Task goal => Each line that includes "above" must be copied from the records.

[Dataset records]
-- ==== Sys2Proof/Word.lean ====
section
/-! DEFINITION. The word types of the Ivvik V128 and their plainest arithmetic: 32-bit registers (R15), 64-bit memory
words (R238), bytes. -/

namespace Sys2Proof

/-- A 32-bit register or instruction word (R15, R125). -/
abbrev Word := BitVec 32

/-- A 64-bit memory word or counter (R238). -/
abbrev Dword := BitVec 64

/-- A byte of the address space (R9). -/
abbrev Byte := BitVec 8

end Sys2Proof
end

--

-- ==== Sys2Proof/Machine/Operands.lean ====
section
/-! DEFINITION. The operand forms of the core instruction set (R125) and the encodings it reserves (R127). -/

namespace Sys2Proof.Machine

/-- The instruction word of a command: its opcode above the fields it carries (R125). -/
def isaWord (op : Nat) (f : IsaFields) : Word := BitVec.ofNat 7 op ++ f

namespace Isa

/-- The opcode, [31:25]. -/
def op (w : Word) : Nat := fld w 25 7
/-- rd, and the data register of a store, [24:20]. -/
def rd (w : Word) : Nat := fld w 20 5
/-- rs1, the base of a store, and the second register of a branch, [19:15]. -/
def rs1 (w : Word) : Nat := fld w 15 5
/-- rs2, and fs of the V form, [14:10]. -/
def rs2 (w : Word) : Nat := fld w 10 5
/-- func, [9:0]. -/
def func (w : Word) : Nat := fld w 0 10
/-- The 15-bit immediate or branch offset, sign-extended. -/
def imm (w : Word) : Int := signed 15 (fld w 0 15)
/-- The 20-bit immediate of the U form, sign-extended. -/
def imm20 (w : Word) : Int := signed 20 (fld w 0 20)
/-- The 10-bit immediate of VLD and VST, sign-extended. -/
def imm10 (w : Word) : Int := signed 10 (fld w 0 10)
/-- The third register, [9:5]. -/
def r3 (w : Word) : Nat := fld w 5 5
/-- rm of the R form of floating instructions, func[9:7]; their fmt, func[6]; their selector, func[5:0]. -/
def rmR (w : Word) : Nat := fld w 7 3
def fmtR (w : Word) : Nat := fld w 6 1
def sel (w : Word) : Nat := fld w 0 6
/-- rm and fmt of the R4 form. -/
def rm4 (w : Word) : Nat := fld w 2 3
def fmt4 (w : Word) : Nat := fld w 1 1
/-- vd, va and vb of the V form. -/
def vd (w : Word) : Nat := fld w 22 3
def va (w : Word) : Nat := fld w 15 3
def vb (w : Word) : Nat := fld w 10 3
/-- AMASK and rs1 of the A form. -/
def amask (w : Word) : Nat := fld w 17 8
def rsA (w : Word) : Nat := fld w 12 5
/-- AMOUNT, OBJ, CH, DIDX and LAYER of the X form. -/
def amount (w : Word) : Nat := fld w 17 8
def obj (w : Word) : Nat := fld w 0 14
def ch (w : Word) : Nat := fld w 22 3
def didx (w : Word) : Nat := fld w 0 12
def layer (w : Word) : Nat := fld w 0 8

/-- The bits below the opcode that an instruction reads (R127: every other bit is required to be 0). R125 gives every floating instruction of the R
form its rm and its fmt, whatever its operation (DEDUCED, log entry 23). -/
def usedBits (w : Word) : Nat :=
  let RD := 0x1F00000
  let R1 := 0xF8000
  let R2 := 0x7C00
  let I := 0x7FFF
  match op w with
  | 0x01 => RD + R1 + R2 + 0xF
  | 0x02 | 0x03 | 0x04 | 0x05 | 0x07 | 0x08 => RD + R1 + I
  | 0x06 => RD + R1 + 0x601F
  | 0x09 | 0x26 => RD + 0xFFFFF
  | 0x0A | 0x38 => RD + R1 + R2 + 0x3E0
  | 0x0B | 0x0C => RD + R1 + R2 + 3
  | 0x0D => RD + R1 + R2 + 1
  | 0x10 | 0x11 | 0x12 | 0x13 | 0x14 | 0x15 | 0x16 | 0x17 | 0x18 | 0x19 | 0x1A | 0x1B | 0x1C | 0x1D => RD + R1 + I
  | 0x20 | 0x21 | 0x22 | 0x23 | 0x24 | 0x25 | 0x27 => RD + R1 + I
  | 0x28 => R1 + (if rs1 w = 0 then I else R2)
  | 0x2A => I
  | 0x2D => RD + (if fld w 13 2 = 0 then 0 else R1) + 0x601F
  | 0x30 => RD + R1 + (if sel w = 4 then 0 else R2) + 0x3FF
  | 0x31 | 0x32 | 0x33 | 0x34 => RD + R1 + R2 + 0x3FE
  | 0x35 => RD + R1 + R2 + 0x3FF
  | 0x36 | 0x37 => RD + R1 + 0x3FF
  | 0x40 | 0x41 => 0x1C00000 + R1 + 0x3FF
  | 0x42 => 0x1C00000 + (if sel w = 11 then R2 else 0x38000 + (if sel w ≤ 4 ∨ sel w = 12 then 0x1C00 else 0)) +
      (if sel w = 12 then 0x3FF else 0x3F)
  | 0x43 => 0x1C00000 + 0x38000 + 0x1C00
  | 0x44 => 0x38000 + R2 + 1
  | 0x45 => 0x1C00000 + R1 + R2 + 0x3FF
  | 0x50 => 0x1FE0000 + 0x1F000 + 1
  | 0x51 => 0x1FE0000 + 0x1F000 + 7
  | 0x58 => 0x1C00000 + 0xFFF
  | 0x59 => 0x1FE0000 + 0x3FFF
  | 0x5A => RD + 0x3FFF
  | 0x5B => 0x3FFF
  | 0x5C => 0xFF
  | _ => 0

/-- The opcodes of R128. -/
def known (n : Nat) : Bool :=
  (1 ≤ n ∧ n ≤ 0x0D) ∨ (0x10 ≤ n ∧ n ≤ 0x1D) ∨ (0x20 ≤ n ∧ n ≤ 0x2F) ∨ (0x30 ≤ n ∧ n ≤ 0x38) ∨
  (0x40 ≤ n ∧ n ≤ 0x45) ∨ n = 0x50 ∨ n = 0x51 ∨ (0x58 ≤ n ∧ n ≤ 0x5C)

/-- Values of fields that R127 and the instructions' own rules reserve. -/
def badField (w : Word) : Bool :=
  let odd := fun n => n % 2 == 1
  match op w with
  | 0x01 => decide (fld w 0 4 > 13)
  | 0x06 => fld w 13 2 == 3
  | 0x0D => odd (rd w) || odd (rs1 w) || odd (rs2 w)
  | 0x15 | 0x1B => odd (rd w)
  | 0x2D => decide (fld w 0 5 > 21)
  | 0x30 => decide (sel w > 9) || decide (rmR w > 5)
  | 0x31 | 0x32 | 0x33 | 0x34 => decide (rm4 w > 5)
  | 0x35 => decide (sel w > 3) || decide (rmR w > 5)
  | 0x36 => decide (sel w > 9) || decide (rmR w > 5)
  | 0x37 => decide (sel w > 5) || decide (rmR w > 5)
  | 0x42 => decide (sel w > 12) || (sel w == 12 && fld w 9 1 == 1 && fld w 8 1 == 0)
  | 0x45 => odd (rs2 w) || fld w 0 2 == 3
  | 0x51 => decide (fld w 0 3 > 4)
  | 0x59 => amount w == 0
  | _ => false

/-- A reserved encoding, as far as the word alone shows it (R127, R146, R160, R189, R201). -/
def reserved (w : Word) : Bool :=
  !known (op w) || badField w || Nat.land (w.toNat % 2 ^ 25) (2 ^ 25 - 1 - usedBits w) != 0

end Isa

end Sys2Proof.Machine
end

--

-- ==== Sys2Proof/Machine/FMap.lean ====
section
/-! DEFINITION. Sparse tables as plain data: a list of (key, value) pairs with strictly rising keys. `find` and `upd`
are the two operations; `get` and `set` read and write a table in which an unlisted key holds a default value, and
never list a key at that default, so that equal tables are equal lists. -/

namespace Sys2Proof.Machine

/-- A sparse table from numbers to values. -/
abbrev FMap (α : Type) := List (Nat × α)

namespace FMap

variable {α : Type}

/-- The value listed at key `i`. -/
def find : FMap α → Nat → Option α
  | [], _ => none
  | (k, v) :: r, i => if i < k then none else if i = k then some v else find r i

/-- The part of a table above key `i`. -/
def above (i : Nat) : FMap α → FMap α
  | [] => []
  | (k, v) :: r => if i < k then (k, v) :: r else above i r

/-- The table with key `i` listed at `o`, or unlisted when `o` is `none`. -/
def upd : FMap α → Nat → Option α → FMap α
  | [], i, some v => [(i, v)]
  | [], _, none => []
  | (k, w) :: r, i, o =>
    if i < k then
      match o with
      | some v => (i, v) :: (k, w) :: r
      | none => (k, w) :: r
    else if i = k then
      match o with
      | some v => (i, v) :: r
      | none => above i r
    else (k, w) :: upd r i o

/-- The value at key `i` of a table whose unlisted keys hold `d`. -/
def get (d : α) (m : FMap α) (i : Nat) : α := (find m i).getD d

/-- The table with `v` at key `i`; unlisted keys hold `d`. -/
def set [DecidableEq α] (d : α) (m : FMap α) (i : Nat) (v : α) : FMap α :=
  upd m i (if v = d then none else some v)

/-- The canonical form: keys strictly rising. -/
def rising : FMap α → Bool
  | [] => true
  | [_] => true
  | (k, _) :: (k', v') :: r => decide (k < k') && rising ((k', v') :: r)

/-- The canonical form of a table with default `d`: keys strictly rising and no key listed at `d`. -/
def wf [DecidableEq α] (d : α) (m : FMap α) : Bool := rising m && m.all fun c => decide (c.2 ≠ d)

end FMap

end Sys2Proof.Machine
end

Answer below =>
/-- The instruction word of a command: its opcode above the fields it carries (R125). -/
/-- The part of a table above key `i`. -/
def above (i : Nat) : FMap α → FMap α
  | (k, v) :: r => if i < k then (k, v) :: r else above i r
      | none => above i r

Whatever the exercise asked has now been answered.